It is smart to be doing this now, as it'll only get harder as the large
financial firms get better at it over time.

------
nikhildaga
Hi, I think we can be a good fit.

I would like to receive your application here:
[https://ideatostartup.org/join](https://ideatostartup.org/join)

------
rixed
First, the practical answer: you sound like you have been unlucky enough to
work only in pretty awful corporate environments. Stand reassured: all
companies are not like that. Simple rules to vastly increase your chances of
working within better environments:

Rule #1:Avoid big companies.

Big companies seem to attract and promote more sociopaths.
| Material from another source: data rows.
theorem causeFits_of_fetch_error {s : State} (hpc : s.pc ≤ 256) {c : Cause} (h : fetchInstr s = .error c) :
    causeFits s c = true := by
  obtain ⟨hgt, rfl⟩ | ⟨hle, hop, rfl⟩ | ⟨m, hle, hop, hend, rfl⟩ := fetchInstr_error_cases h
  · exact decide_eq_true ⟨by omega, by omega⟩
  · exact decide_eq_true ⟨hle, rfl, hop⟩
  · have hlegal : mnemonicOf? (s.mem.read s.pc) ≠ none := by
      rw [mnemonicOf?_eq_some.mpr hop]
      exact nofun
    have hlen : opcodeLength (s.mem.read s.pc) = lengthOf m := by rw [hop]; rfl
    have hthree := lengthOf_le_three m
    exact decide_eq_true ⟨rfl, hlegal, by omega⟩

/-! ### The checks of an instruction, one lemma for each (R212, R218) -/

theorem indexFault_eq_some_iff {b : Byte} {c : Cause} :
    indexFault b = some c ↔ 8 ≤ b.toNat ∧ c = .outOfBounds .regIndex b.toNat := by
  unfold indexFault
  split
  · next h => simp [Nat.succ_le_of_lt h, eq_comm]
  · next h => simp [show ¬ 8 ≤ b.toNat by omega]

theorem toNat_le_of_indexFault {b : Byte} (h : indexFault b = none) : b.toNat ≤ 7 := by
  rw [indexFault_eq_none_iff.mp h]
  exact toNat_regByte_le _

section Checks

variable {s : State} {c : Cause} (hend : s.pc + opcodeLength (s.mem.read s.pc) ≤ 256)

include hend

/-- Operand a's index, which the instruction looks up. -/
theorem causeFits_of_indexFault_a (hlooks : looksUpA s.fl (s.mem.read s.pc) = true)
    (h : indexFault (s.mem.read (s.pc + 1)) = some c) : causeFits s c = true := by
  obtain ⟨hge, rfl⟩ := indexFault_eq_some_iff.mp h
  have hbyte := (s.mem.read (s.pc + 1)).isLt
  exact decide_eq_true ⟨hend, by omega, by omega, .inl ⟨rfl, hlooks⟩⟩

/-- Operand b's index, which the instruction looks up behind an operand a in range. -/
theorem causeFits_of_indexFault_b (hlooks : looksUpB (s.mem.read s.pc) = true)
    (ha : indexFault (s.mem.read (s.pc + 1)) = none) (h : indexFault (s.mem.read (s.pc + 2)) = some c) :
    causeFits s c = true := by
  obtain ⟨hge, rfl⟩ := indexFault_eq_some_iff.mp h
  have hbyte := (s.mem.read (s.pc + 2)).isLt
  exact decide_eq_true ⟨hend, by omega, by omega, .inr ⟨toNat_le_of_indexFault ha, rfl, hlooks⟩⟩

/-- Both indices of an ALU instruction, in their order. -/
theorem causeFits_of_indexFaults (hop : looksUpB (s.mem.read s.pc) = true)
    (hlooks : looksUpA s.fl (s.mem.read s.pc) = true)
    (h : (indexFault (s.mem.read (s.pc + 1)) <|> indexFault (s.mem.read (s.pc + 2))) = some c) :
    causeFits s c = true := by
  obtain ha | ⟨ha, hb⟩ := orElse_eq_some_iff.mp h
  · exact causeFits_of_indexFault_a hend hlooks ha
  · exact causeFits_of_indexFault_b hend hop ha hb

/-- The decrement of PUSH and CALL. -/
theorem causeFits_of_decrement (hop : s.mem.read s.pc = 0x45#8 ∨ s.mem.read s.pc = 0x50#8)
    (ha : indexFault (s.mem.read (s.pc + 1)) = none) (hr7 : s.x.r7 = 0x00#8) :
    causeFits s (.outOfBounds .stackPointer (-1)) = true :=
  decide_eq_true ⟨hend, .inl ⟨rfl, hr7, hop, toNat_le_of_indexFault ha⟩⟩

/-- The increment of RET. -/
theorem causeFits_of_increment_ret (hop : s.mem.read s.pc = 0x11#8) (hr7 : s.x.r7 = 0xFF#8) :
    causeFits s (.outOfBounds .stackPointer 256) = true :=
  decide_eq_true ⟨hend, .inr (.inl ⟨rfl, hr7, hop⟩)⟩

/-- The increment of POP: of R7, or of the popped byte when the operand is R7 (log 13). -/
theorem causeFits_of_increment_pop (hop : s.mem.read s.pc = 0x46#8) (ha : indexFault (s.mem.read (s.pc + 1)) = none)
    (h : (s.mem.read (s.pc + 1) ≠ 0x07#8 ∧ s.x.r7 = 0xFF#8) ∨
      (s.mem.read (s.pc + 1) = 0x07#8 ∧ s.mem.read s.x.r7.toNat = 0xFF#8)) :
    causeFits s (.outOfBounds .stackPointer 256) = true := by
  have hle := toNat_le_of_indexFault ha
  obtain ⟨hne, hr7⟩ | ⟨h7, hpopped⟩ := h
  · have h6 : (s.mem.read (s.pc + 1)).toNat ≤ 6 := by
      have : (s.mem.read (s.pc + 1)).toNat ≠ 7 := fun h => hne (BitVec.eq_of_toNat_eq h)
      omega
    exact decide_eq_true ⟨hend, .inr (.inr (.inl ⟨rfl, hr7, hop, h6⟩))⟩
  · exact decide_eq_true ⟨hend, .inr (.inr (.inr ⟨rfl, hpopped, hop, h7⟩))⟩

/-- The return address of CALL, which ends at or below 255 and so stands at 254. -/
theorem causeFits_of_return_address (hop : s.mem.read s.pc = 0x50#8) (ha : indexFault (s.mem.read (s.pc + 1)) = none)
    (hr7 : s.x.r7 ≠ 0x00#8) (h : 255 < s.pc + 2) :
    causeFits s (.outOfBounds .returnAddress ((s.pc + 2 : Nat) : Int)) = true := by
  have hlen : opcodeLength (s.mem.read s.pc) = 2 := by rw [hop]; rfl
  exact decide_eq_true ⟨by omega, by omega, hop, toNat_le_of_indexFault ha, hr7⟩

end Checks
Or maybe they are
just more visible because of the larger population? Possible explanations
include: sociopaths are focused on their carrier path within an organisation
rather than on accomplishing something, which attitude is only possible within
a big organisation where many layers of hierarchy and processes offer shelter
from the hard realities of customer (dis)satisfaction and competition.

Rule #2: Avoid the web.

The technical culture is just too bad there. Ideally you should look for a
development job in a company that also employs other kind of engineers
(telcos, construction, industrial equipment...) The culture will be more
grounded in science (and the economy), and the objectives less vaguely
defined.

Rule #3: As a last resort, consider leaving the USA and emigrate to Europe,
where the corporate culture encourages less openly hypocrisy. Note, though,
that this "fake it until you make it" attitude that tends to make American
coworkers creepy to us Europeans has been shown to have a positive influence.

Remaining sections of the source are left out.